After all his careful statements of the prisoner’s dilemma, Ross Garnaut has blinked.

Garnaut restates the problem in today’s report, making the point that we cannot go to the global climate negotiations and plead a special case. He goes so far as to say that:

There will be no progress towards an effective international agreement if each country lays out all of the special reasons why it is different from others, and why it should be given softer targets. When climate change negotiators from any country list reasons why their country has special reasons to be treated differently, and take them seriously, we should be quick to recognise that the negotiators, and the countries they represent, intentionally or not, are inhibiting effective international agreement.

But then he spends the rest of his report pleading Australia’s special case, based on a disingenuous rorting of the contraction and convergence model.

Contraction and convergence is the only truly equitable model for international action, under which the world moves to a position where every person is entitled to the same emissions as everyone else. This is a fair and equitable model when high per capita emitters agree to act fast to come down to the level of others.

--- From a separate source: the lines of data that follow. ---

/-- O20. EVENT_MASK sets the groups that reach its port, PRF_PIN_MODE sets pin mode, and PRF_STATUS answers the slots (02_host_ports_commands.md (R67, R84, R90, R99)). -/
def Obligations.MasksPinModeAndStatusAnswer : Prop :=
  (∀ (r : Req) (b : Body) (s : State), Ready s r 0x0201 [] → b.length = 32 →
    ∃ t, exec (.eventMask r b) s = .next t ∧ Answers s t r 0x0201 0 0 [] ∧
      ∀ g, g < 256 → t.passes r.port (256 * g) = (b.le 0 32).testBit g ∧ t.passes r.port.other (256 * g) = s.passes r.port.other (256 * g)) ∧
  (∀ (r : Req) (b : Body) (s : State), Ready s r 0x0303 [0] → b.length = 4 → b.u8 0 < 2 → b.zero 1 3 = true →
    ∃ t, exec (.prfPinMode r b) s = .next t ∧ Answers s t r 0x0303 0 0 [] ∧ t.regBit .PRF_STATE 0 7 = (b.u8 0 == 1)) ∧
  (∀ (r : Req) (s : State), Ready s r 0x0304 [] →
    ∃ t body, exec (.prfStatus r []) s = .next t ∧ Answers s t r 0x0304 0 0 body ∧ body.length = 20 ∧
      Body.u32 body 0 = s.endInterp.prfState.toNat ∧ t.getReg .PRF_STATE 0 = s.getReg .PRF_STATE 0 ∧
      ∀ n, n < 4 → Body.u16 body (4 + 2 * n) = (if s.endInterp.slotState n = 2 then (s.slot n).reason else 0) % 65536 ∧
        Body.u16 body (12 + 2 * n) = (if s.endInterp.slotState n = 0 then 0 else ((s.slot n).len + 1023) / 1024) % 65536)

/-- O21. Reset, straps, firmware image, firmware start, board table and island power bring the block up (16_power_startup.md (R549, R551, R559 to R567); 01_architecture.md (R29, R30)). -/
def Obligations.BringUpFollowsTheSpec : Prop :=
  (∀ s : State, ∃ t, exec .porstAssert s = .next t ∧ (∀ r i, t.getReg r i = r.resetOf i) ∧ t.sem = {} ∧ t.boot = {} ∧ t.mem = {} ∧
    t.pwr.porst = true ∧ t.now = s.now ∧ t.pending = s.pending) ∧
  (∀ (pairId bootsel : Bool) (s : State), s.pwr.porst = true →
    ∃ t, exec (.porstRelease pairId bootsel) s = .next t ∧ t.pwr.porst = false ∧ t.pairId = pairId ∧
      t.boot.port = (if bootsel then Port.B else Port.A) ∧ t.regBit .DEV_BOOT 0 28 = bootsel ∧ t.regBit .DEV_BOOT 0 27 = pairId ∧
      t.ptp = 0 ∧ ∀ i, i ∈ [11, 27, 36, 37, 40] → t.island i = 1) ∧
  (∀ (r : Req) (s : State), Ready s r 0x0101 [] →
    ∃ t, exec (.devInfo r []) s = .next t ∧ Answers s t r 0x0101 0 0 (leBytes 4 s.devId.toNat ++ leBytes 4 s.devBoot.toNat ++
      leBytes 4 Config.romVersion.toNat ++ leBytes 4 (if s.fwRuns then s.boot.fwVersion else 0))) ∧
  (∀ (r : Req) (b : Body) (image : List Byte) (s : State), Ready s r 0x0102 [] → s.boot.starting = false → s.fwRuns = false →
    r.port = s.boot.port → b.length = 16 → b.u32 8 ≤ 16777216 → b.zero 12 4 = true →
    ∃ t, exec (.bootLoad r b image) s = .next t ∧
      if imageFail (image.take (b.u32 8)) (b.u32 8) = 0 then
        t.boot.starting = true ∧ t.boot.fwVersion = Body.u32 (image.take (b.u32 8)) 16 ∧ ∃ body, Answers s t r 0x0102 0 0 body
      else t.regBits .DEV_BOOT 0 21 19 = imageFail (image.take (b.u32 8)) (b.u32 8) ∧ t.boot = s.boot ∧ ∃ body, Answers s t r 0x0102 8 0 body) ∧
  (∀ s : State, s.boot.starting = true →
    ∃ t, exec .fwStart s = .next t ∧ t.fwRuns = true ∧ t.boot.starting = false ∧ t.boot.fwVersion = s.boot.fwVersion) ∧
  (∀ (r : Req) (b : Body) (image : List Byte) (s : State), Ready s r 0x0103 [0] → s.boot.board = false → b.length = 16 →
    ∃ t, exec (.devBoardTable r b image true) s = .next t ∧
      if crc32c (image.take (b.u32 8)) ≠ BitVec.ofNat 32 (b.u32 12) then t.boot = s.boot ∧ Answers s t r 0x0103 8 0 []
      else if tableOk (image.take (b.u32 8)) (b.u32 8) = false then t.boot = s.boot ∧ Answers s t r 0x0103 3 0 []
      else t.boot.board = true ∧ t.boot.table = image.take (b.u32 8) ∧ Answers s t r 0x0103 0 0 []) ∧
  (∀ (r : Req) (b : Body) (s : State), Ready s r 0x7C01 [53] → b.length = 4 → (b.u8 0 = 38 ∨ b.u8 0 = 39) → b.u8 1 = 1 → b.zero 2 2 = true →
    s.island (b.u8 0) = 0 → s.pwr.queue = [] → s.pwr.cmds = [] → (∀ i, i < 41 → s.island i ≠ 1) →
    ∃ t, exec (.pwrIsland r b) s = .next t ∧ t.island (b.u8 0) = 1 ∧ ∃ c, t.pwr.cmds = [c] ∧ c.req = r ∧ c.on = true) ∧
  (∀ (i : Fin 41) (s : State), s.island i = 1 → ∃ t, exec (.islandClearDone i) s = .next t ∧ t.island i = 2) ∧
  (∀ (i : Fin 41) (s : State), s.island i = 2 → (∃ c ∈ s.pwr.cmds, c.on = false ∧ i.val ∈ c.islands) → s.xing = [] →
    ∃ t, exec (.islandPowerOff i) s = .next t ∧ t.island i = 0)

/-- O22. Rails, replicas, the regulator, droop detectors and temperature sensors are read, counted and escalated (16_power_startup.md (R548, R549, R552 to R558)). -/
def Obligations.PowerAndTemperatureAreWatched : Prop :=
  (∀ s : State, ∃ t, exec .trstAssert s = .next t ∧ t.flt.dbg = false ∧ OnlyChanges [.flt] [] s t ∧ t.out = s.out) ∧
  (∀ s : State, ∃ t, exec .railExcursion s = .next t ∧ Logs s t 40 0x12 1) ∧
  (∀ (i : Fin 41) (uv : Nat) (s : State), s.island i = 2 →
    ∃ t, exec (.avsMeasure i uv false) s = .next t ∧
      t.regBits .PWR_ISL_STAT i 27 16 = min 4095 (ceilDiv (uv * (if guarded i then 108 else 103)) 100000)) ∧
  (∀ (i : Fin 41) (uv : Nat) (s : State), s.island i = 2 → ∃ t, exec (.avsMeasure i uv true) s = .next t ∧ Logs s t i 0x12 1) ∧
  (∀ (v c st : Nat) (s : State), s.regBit .PWR_STATUS 0 31 = true → statusBad st = false →
    s.regBits .PWR_VSET 0 10 0 ≤ v + 15 → v ≤ s.voutRange.2 + 15 →
    ∃ t, exec (.pmbusPoll true true true v c st false) s = .next t ∧ t.regBits .PWR_VREAD 0 10 0 = v % 2048 ∧ t.regBits .PWR_IREAD 0 11 0 = c % 4096 ∧
      t.pwr.nacks = 0 ∧ t.pwr.badReads = 0) ∧
  (∀ (v c st : Nat) (s : State), s.regBit .PWR_STATUS 0 31 = true → s.pwr.nacks = 0 → statusBad st = false →
    ∃ t, exec (.pmbusPoll false false false v c st false) s = .next t ∧ Logs s t 40 0x12 1) ∧
  (∀ (i : Fin 41) (n : Nat) (s : State), s.island i ≠ 0 → n ≠ 0 → guarded i = false →
    ∃ t, exec (.droopStretch i n) s = .next t ∧ t.getReg .PWR_ISL_STRETCH i = s.getReg .PWR_ISL_STRETCH i + 1) ∧
  (∀ (i : Fin 41) (c : Int) (s : State), 0 ≤ c → c ≤ 105 → ∃ t, exec (.thermalSensorRead i c) s = .next t ∧
    t.regBits .PWR_ISL_TEMP i 7 0 = c.toNat ∧ t.pwr.trip = s.pwr.trip ∧ Tbl.get t.pwr.hot i = 0) ∧
  (∀ (i : Fin 41) (c : Int) (s : State), 125 ≤ c → Tbl.get s.pwr.hot i = 2 →
    ∃ t, exec (.thermalSensorRead i c) s = .next t ∧ t.pwr.trip = true ∧ Logs s t i 0x11 1) ∧
  (∀ (r : Req) (b : Body) (s : State), Ready s r 0x7C02 [53] → b.length = 4 → 60 ≤ b.u8 0 → b.u8 0 ≤ 104 → b.zero 1 3 = true →
    ∃ t, exec (.pwrThermWarn r b) s = .next t ∧ Answers s t r 0x7C02 0 0 [] ∧ t.regBits .PWR_THERM_WARN 0 7 0 = b.u8 0 ∧
      t.regBit .PWR_STATUS 0 29 = (List.range 41).any (fun i => decide ((b.u8 0 : Int) ≤ s.tempOf i)))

Garnaut, however, has used it, based on Australia’s high population growth projections, to argue that Australia should move slowly to reduce our per capita emissions.

Suggesting a model of linear convergence towards 2050, Garnaut argues that we rich Australians should get to keep polluting more than everyone else until 2050. We Australians, who have become rich thanks to our high historic pollution levels, should get to keep polluting more per capita than some of the world’s poorest people in India and China, for another 42 years. We Australians, who have done nothing for the last decades, should be rewarded for our recalcitrance by an easy path all the way through to 2050, while the Europeans, Japanese and others, who have made big steps in energy efficiency and renewable energy, should be punished.

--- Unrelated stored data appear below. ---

/-- The same of a step's outcome. -/
def KeepsO (F R : Nat) (s : State) (o : Host.Outcome State Fault Refusal) : Prop :=
  ∀ t, o = .next t → Keeps F R s t

/-- The same of a command's answer. -/
def KeepsA (F R : Nat) (s : State) : Answer → Prop
  | .now t _ _ => Keeps F R s t
  | .later t => Keeps F R s t
  | .refuse t _ _ _ => Keeps F R s t

/-- The same of an operation that may answer nothing. -/
def KeepsM (F R : Nat) (s : State) (o : Option State) : Prop := ∀ t, o = some t → Keeps F R s t

/-- The same of an operation that answers a state on either outcome. -/
def KeepsE {α β : Type} (F R : Nat) (s : State) : Except (α × β × State) State → Prop
  | .error e => Keeps F R s e.2.2
  | .ok t => Keeps F R s t

/-- The same of an operation that may answer nothing, with a value beside the state. -/
def KeepsMP {α : Type} (F R : Nat) (s : State) (o : Option (α × State)) : Prop := ∀ v t, o = some (v, t) → Keeps F R s t

/-- The address of a register member names that member. -/
theorem Reg.atAddr_addr {r : Reg} {i : Nat} (h : i < r.info.count) : Reg.atAddr (r.addr i) = some (r, i) := by
  have key : ∀ (q : Reg) (j : Nat), q.member (r.addr i) = some j → q = r ∧ j = i := by
    intro q j hq
    unfold Reg.member at hq
    have h0 : q.addr 0 = q.info.block.base + q.info.off := by simp [Reg.addr]
    have hfit := q.lastOff_lt.2
    simp only at hq
    split_ifs at hq with c1 c2 c3 c4
    · obtain rfl := Option.some.inj hq
      have hc : 0 < q.info.count := by
        have := List.all_eq_true.mp (show Reg.all.all (fun q => decide (0 < q.info.count)) = true by decide +kernel) q
          (List.contains_iff_mem.mp q.mem_all)
        simpa using this
      have := Reg.addr_inj h hc c3
      exact ⟨this.1.symm, this.2.symm⟩
    · obtain rfl := Option.some.inj hq
      have hp : 0 < q.info.stride := Nat.pos_of_ne_zero c2
      have e : r.addr i = q.addr ((r.addr i - q.addr 0) / q.info.stride) := by
        have hm := Nat.div_mul_cancel (Nat.dvd_of_mod_eq_zero c4.1)
        have hj : ∀ j, q.addr j = q.addr 0 + j * q.info.stride := by intro j; simp [Reg.addr]
        rw [hj, hm]
        omega
      have := Reg.addr_inj h c4.2 e
      exact ⟨this.1.symm, this.2.symm⟩
  have own : r.member (r.addr i) = some i := by
    unfold Reg.member
    have h0 : r.addr i = r.addr 0 + i * r.info.stride := by simp [Reg.addr]
    simp only
    rw [if_neg (by omega)]
    split_ifs with c2 c3 c4
    · have hc := r.lastOff_lt.2
      have : i = 0 := by
        rcases hc with hc | hc
        · omega
        · omega
      rw [this]
    · rw [c2] at h0; omega
    · have hp : 0 < r.info.stride := Nat.pos_of_ne_zero c2
      rw [h0, Nat.add_sub_cancel_left, Nat.mul_div_cancel _ hp]
    · exfalso; apply c4
      have hp : 0 < r.info.stride := Nat.pos_of_ne_zero c2
      rw [h0, Nat.add_sub_cancel_left]
      exact ⟨Nat.mul_mod_left _ _, by rw [Nat.mul_div_cancel _ hp]; exact h⟩
  unfold Reg.atAddr
  have gen : ∀ l : List Reg, r ∈ l → l.findSome? (fun q => (q.member (r.addr i)).map (fun j => (q, j))) = some (r, i) := by
    intro l
    induction l with
    | nil => intro h; cases h
    | cons q l ih =>
      intro hm
      rw [List.findSome?_cons]
      cases hq : q.member (r.addr i) with
      | none =>
        simp only [Option.map_none]
        apply ih
        rcases List.mem_cons.mp hm with rfl | hm
        · rw [own] at hq; cases hq
        · exact hm
      | some j =>
        obtain ⟨rfl, rfl⟩ := key q j hq
        simp
  exact gen _ (List.contains_iff_mem.mp r.mem_all)

/-- The reset value at a register member's address is that member's. -/
theorem resetAt_addr {r : Reg} {i : Nat} (h : i < r.info.count) : resetAt (r.addr i) = r.resetOf i := by
  unfold resetAt; rw [Reg.atAddr_addr h]

namespace KeepsLaws

variable {F R : Nat} {s u t : State}

theorem refl (F R : Nat) (s : State) : Keeps F R s s :=
  ⟨fun f _ => by cases f <;> rfl, fun _ _ _ => rfl, id, List.suffix_refl _, le_refl _⟩

/-- Inclusion of masks. -/
def sub (G F Q R : Nat) : Bool := G ||| F == F && Q ||| R == R

theorem subI {G F Q R : Nat} (h : G ||| F = F) (k : Q ||| R = R) : sub G F Q R = true := by simp [sub, h, k]

theorem bitI {R k : Nat} (h : 1 &&& (R >>> k) = 1) : R.testBit k = true := by simp [Nat.testBit, h]

theorem orBit {R k : Nat} (h : R.testBit k = true) : 2 ^ k ||| R = R := by
  refine Nat.eq_of_testBit_eq (fun j => ?_)
  rw [Nat.testBit_or, Nat.testBit_two_pow]
  by_cases e : k = j
  · subst e; simp [h]
  · simp [e]

theorem testBit_of_or {a b k : Nat} (h : a ||| b = b) (hb : b.testBit k = false) : a.testBit k = false := by
  have h2 : (a ||| b).testBit k = false := by rw [h, hb]
  rw [Nat.testBit_or] at h2
  simp only [Bool.or_eq_false_iff] at h2
  exact h2.1

theorem comp {G Q : Nat} (h : Keeps F R s u) (k : Keeps G Q u t) (hs : sub G F Q R = true) : Keeps F R s t := by
  simp only [sub, Bool.and_eq_true, beq_iff_eq] at hs
  refine ⟨fun f hf => ?_, fun r i hr => ?_, fun w => k.canon (h.canon w), h.out.trans k.out, h.free.trans k.free⟩
  · have h1 := h.fields f hf
    have h2 := k.fields f (testBit_of_or hs.1 hf)
    cases f <;> exact Eq.trans h2 h1
  · rw [k.regs r i (testBit_of_or hs.2 hr), h.regs r i hr]

theorem trans (h : Keeps F R s u) (k : Keeps F R u t) : Keeps F R s t := comp h k (by simp [sub])

theorem ite {c : Prop} {_ : Decidable c} {a b : State} (h : Keeps F R s a) (k : Keeps F R s b) : Keeps F R s (if c then a else b) := by
  split <;> assumption

theorem foldl {α : Type} {g : State → α → State} {l : List α} (hg : ∀ x a, Keeps F R x (g x a)) (h : Keeps F R s u) :
    Keeps F R s (l.foldl g u) := by
  induction l generalizing u with
  | nil => exact h
  | cons a l ih => exact ih (trans h (hg u a))

theorem setReg (r : Reg) (i : Nat) (v : Word) (s : State) : Keeps 0 (2 ^ r.ctorIdx) s (s.setReg r i v) := by
  refine ⟨fun f _ => ?_, fun q j hq => ?_, fun w => ?_, ?_, ?_⟩
  · unfold State.setReg; split_ifs <;> cases f <;> rfl
  · exact s.getReg_setReg_ne v (Or.inl (fun e => by subst e; simp at hq))
  · unfold State.setReg
    split_ifs with h
    · have := Tbl.wf_setD (d := resetAt) (r.addr i) v w
      rw [resetAt_addr h] at this
      exact this
    · exact w
  · unfold State.setReg; split_ifs <;> exact List.suffix_refl _
  · unfold State.setReg; split_ifs <;> exact le_refl _

/-- Registers that a predicate on offsets picks go back to their reset values. -/
theorem wipe {p : Nat → Bool} (s : State) (h : ∀ (r : Reg) i, R.testBit r.ctorIdx = false → i < r.info.count → p (r.addr i) = false) :
    Keeps 0 R s (s.wipeRegs p) := by
  have find : ∀ (t : Tbl Word) (a : Nat), p a = false → Tbl.find (t.filter (fun e => !p e.1)) a = Tbl.find t a := by
    intro t a ha
    induction t with
    | nil => rfl
    | cons e t ih =>
      obtain ⟨k, v⟩ := e
      rw [List.filter_cons]
      by_cases e : k = a
      · subst e; simp [ha, Tbl.find]
      · split_ifs <;> simp [Tbl.find, e, ih]
  have canon : ∀ (t : Tbl Word) lo, Tbl.wfFrom resetAt lo t = true → Tbl.wfFrom resetAt lo (t.filter (fun e => !p e.1)) = true := by
    intro t
    induction t with
    | nil => intro lo _; rfl
    | cons e t ih =>
      obtain ⟨k, v⟩ := e
      intro lo w
      simp only [Tbl.wfFrom, Bool.and_eq_true, decide_eq_true_eq] at w
      rw [List.filter_cons]
      split_ifs
      · simp only [Tbl.wfFrom, Bool.and_eq_true, decide_eq_true_eq]
        exact ⟨w.1, ih _ w.2⟩
      · exact Tbl.wfFrom_mono (by omega) (ih _ w.2)
  refine ⟨fun f _ => by cases f <;> rfl, fun r i hr => ?_, canon _ 0, List.suffix_refl _, le_refl _⟩
  unfold State.getReg
  split_ifs with hi
  · have := find s.regs (r.addr i) (h r i hr hi)
    simp [State.wipeRegs, Tbl.getD, this]
  · rfl

theorem emit (o : Output) (s : State) : Keeps 0 0 s (s.emit o) :=
  ⟨fun f _ => by cases f <;> rfl, fun _ _ _ => rfl, id, List.suffix_cons _ _, le_refl _⟩

/-- An update of fields. -/
theorem upd (_hp : t.pending = u.pending) (hf : ∀ f : Field, F.testBit f.ctorIdx = false → State.same u t f) (hr : t.regs = u.regs) (ho : t.out = u.out)
    (hn : t.free = u.free) : Keeps F 0 u t :=
  ⟨hf, fun r i _ => State.getReg_congr hr r i, fun w => by rw [hr]; exact w, by rw [ho], le_of_eq hn.symm⟩

/-- An update of several fields. -/
theorem updMk {x_now : Nat} {x_portA : HostPort} {x_portB : HostPort} {x_interp : Interp} {x_sem : Sem} {x_prof : Profiles}
    {x_evin : Tbl EvIn} {x_evLim : Tbl EvLimit} {x_tm : TimeSt} {x_ing : Ingest} {x_lode : Lode} {x_cam : Camera} {x_fab :
    Fabric} {x_dec : Tbl DecSession} {x_pools : Tbl Pool} {x_runs : Tbl Nat} {x_dramGranules : Nat} {x_boot : Boot} {x_enc :
    Encoder} {x_hd : Heads} {x_flt : Flt} {x_pair : Pair} {x_pwr : Power} {x_sl : Lanes} {x_mem : Memory} {x_aud : Audio} {x_tch
    : Touch} {x_latches : Tbl (List Word)} {x_xing : Tbl Crossing}
    (hf : ∀ f : Field, F.testBit f.ctorIdx = false → State.same u ⟨u.pending, x_now, u.regs, x_portA, x_portB, x_interp, x_sem,
    x_prof, x_evin, x_evLim, x_tm, x_ing, x_lode, x_cam, x_fab, x_dec, x_pools, x_runs, x_dramGranules, x_boot, x_enc, x_hd,
    x_flt, x_pair, x_pwr, x_sl, x_mem, x_aud, x_tch, x_latches, x_xing, u.free, u.out⟩ f) :
    Keeps F 0 u ⟨u.pending, x_now, u.regs, x_portA, x_portB, x_interp, x_sem, x_prof, x_evin, x_evLim, x_tm, x_ing, x_lode,
    x_cam, x_fab, x_dec, x_pools, x_runs, x_dramGranules, x_boot, x_enc, x_hd, x_flt, x_pair, x_pwr, x_sl, x_mem, x_aud, x_tch,
    x_latches, x_xing, u.free, u.out⟩ :=
  ⟨hf, fun _ _ _ => rfl, id, List.suffix_refl _, le_refl _⟩

theorem upd_now (x) (s : State) : Keeps 2 0 s { s with now := x } :=
  upd rfl (by intro f hf; cases f <;> first | rfl | exact absurd hf (by decide)) rfl rfl rfl

theorem upd_portA (x) (s : State) : Keeps 4 0 s { s with portA := x } :=
  upd rfl (by intro f hf; cases f <;> first | rfl | exact absurd hf (by decide)) rfl rfl rfl

theorem upd_portB (x) (s : State) : Keeps 8 0 s { s with portB := x } :=
  upd rfl (by intro f hf; cases f <;> first | rfl | exact absurd hf (by decide)) rfl rfl rfl

theorem upd_interp (x) (s : State) : Keeps 16 0 s { s with interp := x } :=
  upd rfl (by intro f hf; cases f <;> first | rfl | exact absurd hf (by decide)) rfl rfl rfl

theorem upd_sem (x) (s : State) : Keeps 32 0 s { s with sem := x } :=
  upd rfl (by intro f hf; cases f <;> first | rfl | exact absurd hf (by decide)) rfl rfl rfl

theorem upd_prof (x) (s : State) : Keeps 64 0 s { s with prof := x } :=
  upd rfl (by intro f hf; cases f <;> first | rfl | exact absurd hf (by decide)) rfl rfl rfl

theorem upd_evin (x) (s : State) : Keeps 128 0 s { s with evin := x } :=
  upd rfl (by intro f hf; cases f <;> first | rfl | exact absurd hf (by decide)) rfl rfl rfl

theorem upd_evLim (x) (s : State) : Keeps 256 0 s { s with evLim := x } :=
  upd rfl (by intro f hf; cases f <;> first | rfl | exact absurd hf (by decide)) rfl rfl rfl

theorem upd_tm (x) (s : State) : Keeps 512 0 s { s with tm := x } :=
  upd rfl (by intro f hf; cases f <;> first | rfl | exact absurd hf (by decide)) rfl rfl rfl

theorem upd_ing (x) (s : State) : Keeps 1024 0 s { s with ing := x } :=
  upd rfl (by intro f hf; cases f <;> first | rfl | exact absurd hf (by decide)) rfl rfl rfl

theorem upd_lode (x) (s : State) : Keeps 2048 0 s { s with lode := x } :=
  upd rfl (by intro f hf; cases f <;> first | rfl | exact absurd hf (by decide)) rfl rfl rfl

theorem upd_cam (x) (s : State) : Keeps 4096 0 s { s with cam := x } :=
  upd rfl (by intro f hf; cases f <;> first | rfl | exact absurd hf (by decide)) rfl rfl rfl

theorem upd_fab (x) (s : State) : Keeps 8192 0 s { s with fab := x } :=
  upd rfl (by intro f hf; cases f <;> first | rfl | exact absurd hf (by decide)) rfl rfl rfl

The rest of the world will see through that immediately. It will be seen as a special pleading that will “inhibit effective international agreement”.

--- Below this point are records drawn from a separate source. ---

@[simp] theorem State.setBit_pending (s : State) (r : Reg) (i k : Nat) (b : Bool) : (s.setBit r i k b).pending = s.pending := State.setBits_pending ..
@[simp] theorem State.setBit_now (s : State) (r : Reg) (i k : Nat) (b : Bool) : (s.setBit r i k b).now = s.now := State.setBits_now ..
@[simp] theorem State.setBit_portA (s : State) (r : Reg) (i k : Nat) (b : Bool) : (s.setBit r i k b).portA = s.portA := State.setBits_portA ..
@[simp] theorem State.setBit_portB (s : State) (r : Reg) (i k : Nat) (b : Bool) : (s.setBit r i k b).portB = s.portB := State.setBits_portB ..
@[simp] theorem State.setBit_interp (s : State) (r : Reg) (i k : Nat) (b : Bool) : (s.setBit r i k b).interp = s.interp := State.setBits_interp ..
@[simp] theorem State.setBit_sem (s : State) (r : Reg) (i k : Nat) (b : Bool) : (s.setBit r i k b).sem = s.sem := State.setBits_sem ..
@[simp] theorem State.setBit_prof (s : State) (r : Reg) (i k : Nat) (b : Bool) : (s.setBit r i k b).prof = s.prof := State.setBits_prof ..
@[simp] theorem State.setBit_evin (s : State) (r : Reg) (i k : Nat) (b : Bool) : (s.setBit r i k b).evin = s.evin := State.setBits_evin ..
@[simp] theorem State.setBit_evLim (s : State) (r : Reg) (i k : Nat) (b : Bool) : (s.setBit r i k b).evLim = s.evLim := State.setBits_evLim ..
@[simp] theorem State.setBit_tm (s : State) (r : Reg) (i k : Nat) (b : Bool) : (s.setBit r i k b).tm = s.tm := State.setBits_tm ..
@[simp] theorem State.setBit_ing (s : State) (r : Reg) (i k : Nat) (b : Bool) : (s.setBit r i k b).ing = s.ing := State.setBits_ing ..
@[simp] theorem State.setBit_lode (s : State) (r : Reg) (i k : Nat) (b : Bool) : (s.setBit r i k b).lode = s.lode := State.setBits_lode ..
@[simp] theorem State.setBit_cam (s : State) (r : Reg) (i k : Nat) (b : Bool) : (s.setBit r i k b).cam = s.cam := State.setBits_cam ..
@[simp] theorem State.setBit_fab (s : State) (r : Reg) (i k : Nat) (b : Bool) : (s.setBit r i k b).fab = s.fab := State.setBits_fab ..
@[simp] theorem State.setBit_dec (s : State) (r : Reg) (i k : Nat) (b : Bool) : (s.setBit r i k b).dec = s.dec := State.setBits_dec ..
@[simp] theorem State.setBit_pools (s : State) (r : Reg) (i k : Nat) (b : Bool) : (s.setBit r i k b).pools = s.pools := State.setBits_pools ..
@[simp] theorem State.setBit_runs (s : State) (r : Reg) (i k : Nat) (b : Bool) : (s.setBit r i k b).runs = s.runs := State.setBits_runs ..
@[simp] theorem State.setBit_dramGranules (s : State) (r : Reg) (i k : Nat) (b : Bool) : (s.setBit r i k b).dramGranules = s.dramGranules := State.setBits_dramGranules ..
@[simp] theorem State.setBit_boot (s : State) (r : Reg) (i k : Nat) (b : Bool) : (s.setBit r i k b).boot = s.boot := State.setBits_boot ..
@[simp] theorem State.setBit_enc (s : State) (r : Reg) (i k : Nat) (b : Bool) : (s.setBit r i k b).enc = s.enc := State.setBits_enc ..
@[simp] theorem State.setBit_hd (s : State) (r : Reg) (i k : Nat) (b : Bool) : (s.setBit r i k b).hd = s.hd := State.setBits_hd ..
@[simp] theorem State.setBit_flt (s : State) (r : Reg) (i k : Nat) (b : Bool) : (s.setBit r i k b).flt = s.flt := State.setBits_flt ..
@[simp] theorem State.setBit_pair (s : State) (r : Reg) (i k : Nat) (b : Bool) : (s.setBit r i k b).pair = s.pair := State.setBits_pair ..
@[simp] theorem State.setBit_pwr (s : State) (r : Reg) (i k : Nat) (b : Bool) : (s.setBit r i k b).pwr = s.pwr := State.setBits_pwr ..
@[simp] theorem State.setBit_sl (s : State) (r : Reg) (i k : Nat) (b : Bool) : (s.setBit r i k b).sl = s.sl := State.setBits_sl ..
@[simp] theorem State.setBit_mem (s : State) (r : Reg) (i k : Nat) (b : Bool) : (s.setBit r i k b).mem = s.mem := State.setBits_mem ..
@[simp] theorem State.setBit_aud (s : State) (r : Reg) (i k : Nat) (b : Bool) : (s.setBit r i k b).aud = s.aud := State.setBits_aud ..
@[simp] theorem State.setBit_tch (s : State) (r : Reg) (i k : Nat) (b : Bool) : (s.setBit r i k b).tch = s.tch := State.setBits_tch ..
@[simp] theorem State.setBit_latches (s : State) (r : Reg) (i k : Nat) (b : Bool) : (s.setBit r i k b).latches = s.latches := State.setBits_latches ..
@[simp] theorem State.setBit_xing (s : State) (r : Reg) (i k : Nat) (b : Bool) : (s.setBit r i k b).xing = s.xing := State.setBits_xing ..
@[simp] theorem State.setBit_free (s : State) (r : Reg) (i k : Nat) (b : Bool) : (s.setBit r i k b).free = s.free := State.setBits_free ..
@[simp] theorem State.setBit_out (s : State) (r : Reg) (i k : Nat) (b : Bool) : (s.setBit r i k b).out = s.out := State.setBits_out ..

But for all that, the per capita numbers game is not the report’s worst problem. That distinction goes to the fact that it is based on outdated science. Garnaut’s entire architecture is based on emissions projections that are universally acknowledged to be hopelessly optimistic and out of date. His projections of temperature rise under each scenario assume out the tipping points that science has clearly identified in recent years.

Completely missing is a statement of the total global carbon budget Garnaut assumes. Without a statement of that budget, it is impossible to analyse the underlying detail. The appearance of the graphs is that the budget is too high.

Put together the outdated science, the unstated total budget, and the per capita numbers game, and the inescapable conclusion is that Professor Garnaut’s recommendation is a recipe for a global Murray-Darling type crisis of over-allocation. If we head down this road, it will be almost impossible — and certainly extremely expensive — to rescue the situation in years to come.

It would be unfair to close without giving Garnaut credit for one very important positive point. The good Professor has repeated his instruction to the Government that there is absolutely no basis for compensating domestic firms for costs under an emissions trading regime. This is a direct slap down of Penny Wong’s Green Paper’s proposal to compensate the coal sector and other major polluters who are not trade exposed.

The ball is now in the Government’s court. Will it take the easy way out that Garnaut has given it? Or will it step up to the plate and deliver the 40% emissions cuts on 1990 levels that Australians know we need.